[Dataset entries]
•••••

/-- The request window running from now (R133). -/
def State.requestWindowEnd (s : State) : Reading := after s.clock (s.params.requestWindow * 10)

/-! ### Pages on the line (R129 to R131, R138, R139) -/

/-- The transaction in progress changed. -/
def State.withTransaction (s : State) (t : Transaction) : State := { s with desk := { s.desk with transaction := some t } }

/-- A page begins: its fixed set is taken and its header rendered and sent (R129, R131, R145). -/
def State.startPage (s : State) (t : Transaction) (line : LineState) (page : Page) : State :=
  let header := s.renderLine 0 (s.headerFields page) .header
  { s with desk := { s.desk with
      line := line
      transaction := some { t with
        page := some (s.openPage t.station page), nextLine := 1, output := .line header, window := none, held := none } } }

/-- The next line of a page rendered and sent, or END when no line is left (R129). -/
def State.sendNext (s : State) (t : Transaction) (page : Page) : State :=
  match s.nextItem t.station page with
  | none => s.withTransaction { t with output := .ending false, window := none }
  | some (fields, source, page') =>
    s.withTransaction { t with
      page := some page', nextLine := t.nextLine + 1, window := none
      output := .line (s.renderLine t.nextLine fields source) }

/-- The station whose alert delivery suspends the page of a station: the first other ATTACHED station with an alert
queued, in the round order of R124 item 2 (R138). -/
def Desk.causingStation (d : Desk) (served : Nat) : Option Nat :=
  firstInRound d.stations d.lastAlert fun n st =>
    decide (n ≠ served) && decide (st.presence = .attached) && decide (st.alerts ≠ [])

/-- A transaction whose page may be suspended at a line gap (R138). -/
def suspendable (kind : TransactionKind) : Bool :=
  match kind with
  | .alertDelivery => false
  | _ => true

/-- A line gap: END after the last line; otherwise a break, a suspension, or the next line (R129, R130, R138). -/
def State.lineGap (s : State) (t : Transaction) (page : Page) : State :=
  match s.nextItem t.station page with
  | none => s.sendNext t page
  | some _ =>
    if s.desk.line = .reply ∧ s.desk.attn = true then s.withTransaction { t with output := .ending true }
    else
      match (if suspendable t.kind ∧ s.desk.slot = none then s.desk.causingStation t.station else none) with
      | some causing => s.withTransaction { t with output := .suspending causing }
      | none => s.sendNext t page

/-- A delivery whose lines clear pending marks: a routine delivery, or the resumption of one (R155). -/
def clearsMarks (kind : TransactionKind) : Bool :=
  match kind with
  | .routineDelivery => true
  | .resumption reply => !reply
  | _ => false

/-- A STREAM delivery's page: a routine delivery that is a WATCH page (R155). -/
def streamPage (kind : TransactionKind) (page : Page) : Bool :=
  match kind, page with
  | .routineDelivery, .watch _ => true
  | _, _ => false

/-- What a line's completion removes from the station record (R154, R155, R158). -/
def Station.lineDelivered (kind : TransactionKind) (page : Page) (source : LineSource) (st : Station) : Station :=
  match source with
  | .header => if streamPage kind page then { st with streamDue := false } else st
  | .plain => st
  | .entry record marked =>
    if clearsMarks kind ∧ marked = false then
      { st with watch := st.watch.map fun e => if e.record = record then { e with pending := false } else e }
    else st
  | .alert a => { st with alerts := st.alerts.filter fun x => x != a }

/-- LINE_COMPLETION: a line finishes sending; what it delivers is cleared, and the line gap follows (R129, R131). -/
def execLineCompletion (s : State) : Host.Outcome State Fault Refusal :=
  match s.desk.transaction with
  | none => .next s
  | some t =>
    match t.output, t.page with
    | .line l, some page =>
      .next ((s.modifyStation t.station (Station.lineDelivered t.kind page l.source)).lineGap t page)
    | _, _ => .next s

/-- END_COMPLETION: END or END-BROKEN has been sent and the answer window for the receipt runs (R129). -/
def execEndCompletion (s : State) : Host.Outcome State Fault Refusal :=
  match s.desk.transaction with
  | none => .next s
  | some t =>
    match t.output with
    | .ending _ => .next (s.withTransaction { t with output := .receiptAwaited, window := some s.answerWindowEnd })
    | _ => .next s

/-- SUSPEND_COMPLETION: the slot takes the page and the line becomes FREE (R138). -/
def execSuspendCompletion (s : State) : Host.Outcome State Fault Refusal :=
  match s.desk.transaction with
  | none => .next s
  | some t =>
    match t.output, t.page with
    | .suspending causing, some page =>
      let suspended : SuspendedPage :=
        { station := t.station, reply := decide (s.desk.line = .reply), page := page, nextLine := t.nextLine,
          causing := causing, started := false }
      .next (State.freeLine { s with desk := { s.desk with slot := some suspended } })
    | _, _ => .next s

/-- RECEIPT: the receipt of a page ends the transaction; a wrong station number counts a check error (R129, R131). -/
def execReceipt (station : Nat) (s : State) : Host.Outcome State Fault Refusal :=
  match s.desk.transaction with
  | none => .next s
  | some t =>
    if t.output = .receiptAwaited then
      if station = t.station then .next s.freeLine
      else .next (s.modifyStation t.station Station.countCheckError).freeLine
    else .next s.strayFrame

/-! ### The arbiter (R124) -/

/-- The unit clock has reached the stuck deadline with the line FREE and a signal held: its expiry is to be taken, and the
arbiter starts nothing before it (R136; assumption 20). -/
def State.stuckDue (s : State) : Bool := decide (s.desk.line = .free) && s.expiryHeld

/-- The page in the slot is due for resumption (R124 item 1). -/
def Desk.resumptionDue (d : Desk) (p : SuspendedPage) : Bool :=
  p.started ||
    (match d.stations[p.causing]? with
     | none => true
     | some st => decide (st.presence ≠ .attached) || decide (st.alerts = []))

/-- A routine delivery is due for a station (R124 item 4). -/
def Station.routineDue (st : Station) : Bool :=
  decide (st.presence = .attached) &&
    (match st.mode with
     | .stream => st.streamDue
     | .event => st.watch.any WatchEntry.pending
     | .quiet => false)

/-- The first station in round order with an alert queued (R124 item 2). -/
def Desk.alertStation (d : Desk) : Option Nat :=
  firstInRound d.stations d.lastAlert fun _ st => decide (st.presence = .attached) && decide (st.alerts ≠ [])

/-- The first station in round order due for a routine delivery (R124 item 4). -/
def Desk.routineStation (d : Desk) : Option Nat :=
  firstInRound d.stations d.lastRoutine fun _ st => st.routineDue

/-- A transaction that begins with RESELECT or RESUME: RESELECTING with the answer window running (R131, R139). -/
def State.reselect (s : State) (station : Nat) (kind : TransactionKind) (page : Page) (nextLine : Nat) : State :=
  { s with desk := { s.desk with
      line := .reselecting
      transaction := some
        { station := station, kind := kind, page := some page, nextLine := nextLine, output := .nothing
          window := some s.answerWindowEnd, held := none } } }

/-- An alert delivery starts (R124 item 2). -/
def State.startAlert (s : State) (n : Nat) : State :=
  { s with desk := { s.desk with lastAlert := n } }.reselect n .alertDelivery (.alerts 0) 0

/-- The page a routine delivery carries, by the station's mode at its start (R155). -/
def routinePage (mode : StationMode) : Page :=
  match mode with
  | .stream => .watch []
  | _ => .changes [] 0

/-- A routine delivery starts (R124 item 4): the alternation mark is cleared. -/
def State.startRoutine (s : State) (n : Nat) : State :=
  match s.desk.stations[n]? with
  | none => s
  | some st =>
    { s with desk := { s.desk with lastRoutine := n, alternation := false } }.reselect n .routineDelivery
      (routinePage st.mode) 0

/-- A claim round starts: the alternation mark is set (R124, R125). -/
def State.startClaim (s : State) : State :=
  { s with desk := { s.desk with line := .claim, alternation := true, answered := [] } }

/-- A resumption starts: the slot is emptied and RESUME sent (R139). -/
def State.startResumption (s : State) (p : SuspendedPage) : State :=
  { s with desk := { s.desk with slot := none } }.reselect p.station (.resumption p.reply) p.page p.nextLine

/-- Items 3 and 4 of R124: a claim round when attention is raised, unless a routine delivery goes first; otherwise a
routine delivery when one is due. -/
def State.claimOrRoutine (s : State) : State :=
  match s.desk.routineStation with
  | none => if s.desk.attn then s.startClaim else s
  | some n => if s.desk.attn ∧ s.desk.alternation = false then s.startClaim else s.startRoutine n

/-- Items 2 to 4 of R124 when no suspended page goes first. -/
def State.alertOrLater (s : State) : State :=
  match s.desk.alertStation with
  | some n => s.startAlert n
  | none => s.claimOrRoutine

/-- ARBITER_START: with the line FREE and DESK BUSY not held, the first of R124's items that applies starts. -/
def execArbiterStart (s : State) : Host.Outcome State Fault Refusal :=
  if s.desk.line ≠ .free ∨ s.desk.busy = true ∨ s.stuckDue = true then .next s
  else
    match s.desk.slot with
    | none => .next s.alertOrLater
    | some p =>
      if s.desk.resumptionDue p then .next (s.startResumption p)
      else .next ({ s with desk := { s.desk with slot := some { p with started := true } } }.startAlert p.causing)

/-! ### Claim rounds (R125, R126) -/

/-- SLOT_ANSWER: a station answers in its own slot of a claim round; a DETACHED station's answer is ignored (R125). A slot
answer in a transaction is a frame its phase does not await (R134). -/
def execSlotAnswer (station : Nat) (s : State) : Host.Outcome State Fault Refusal :=
  if s.desk.line = .claim then
    match s.desk.stations[station]? with
    | none => .next s
    | some st =>
      if st.presence = .detached ∨ station ∈ s.desk.answered then .next s
      else .next { s with desk := { s.desk with answered := s.desk.answered ++ [station] } }
  else .next s.strayFrame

•••••

== What to work on ==
Copy out the entries above exactly as given, starting at the top and ending with the line containing "line := line"; include both and nothing more.

== Problem solution ==
/-- The request window running from now (R133). -/
def State.requestWindowEnd (s : State) : Reading := after s.clock (s.params.requestWindow * 10)

/-! ### Pages on the line (R129 to R131, R138, R139) -/

/-- The transaction in progress changed. -/
def State.withTransaction (s : State) (t : Transaction) : State := { s with desk := { s.desk with transaction := some t } }

/-- A page begins: its fixed set is taken and its header rendered and sent (R129, R131, R145). -/
def State.startPage (s : State) (t : Transaction) (line : LineState) (page : Page) : State :=
  let header := s.renderLine 0 (s.headerFields page) .header
  { s with desk := { s.desk with
      line := line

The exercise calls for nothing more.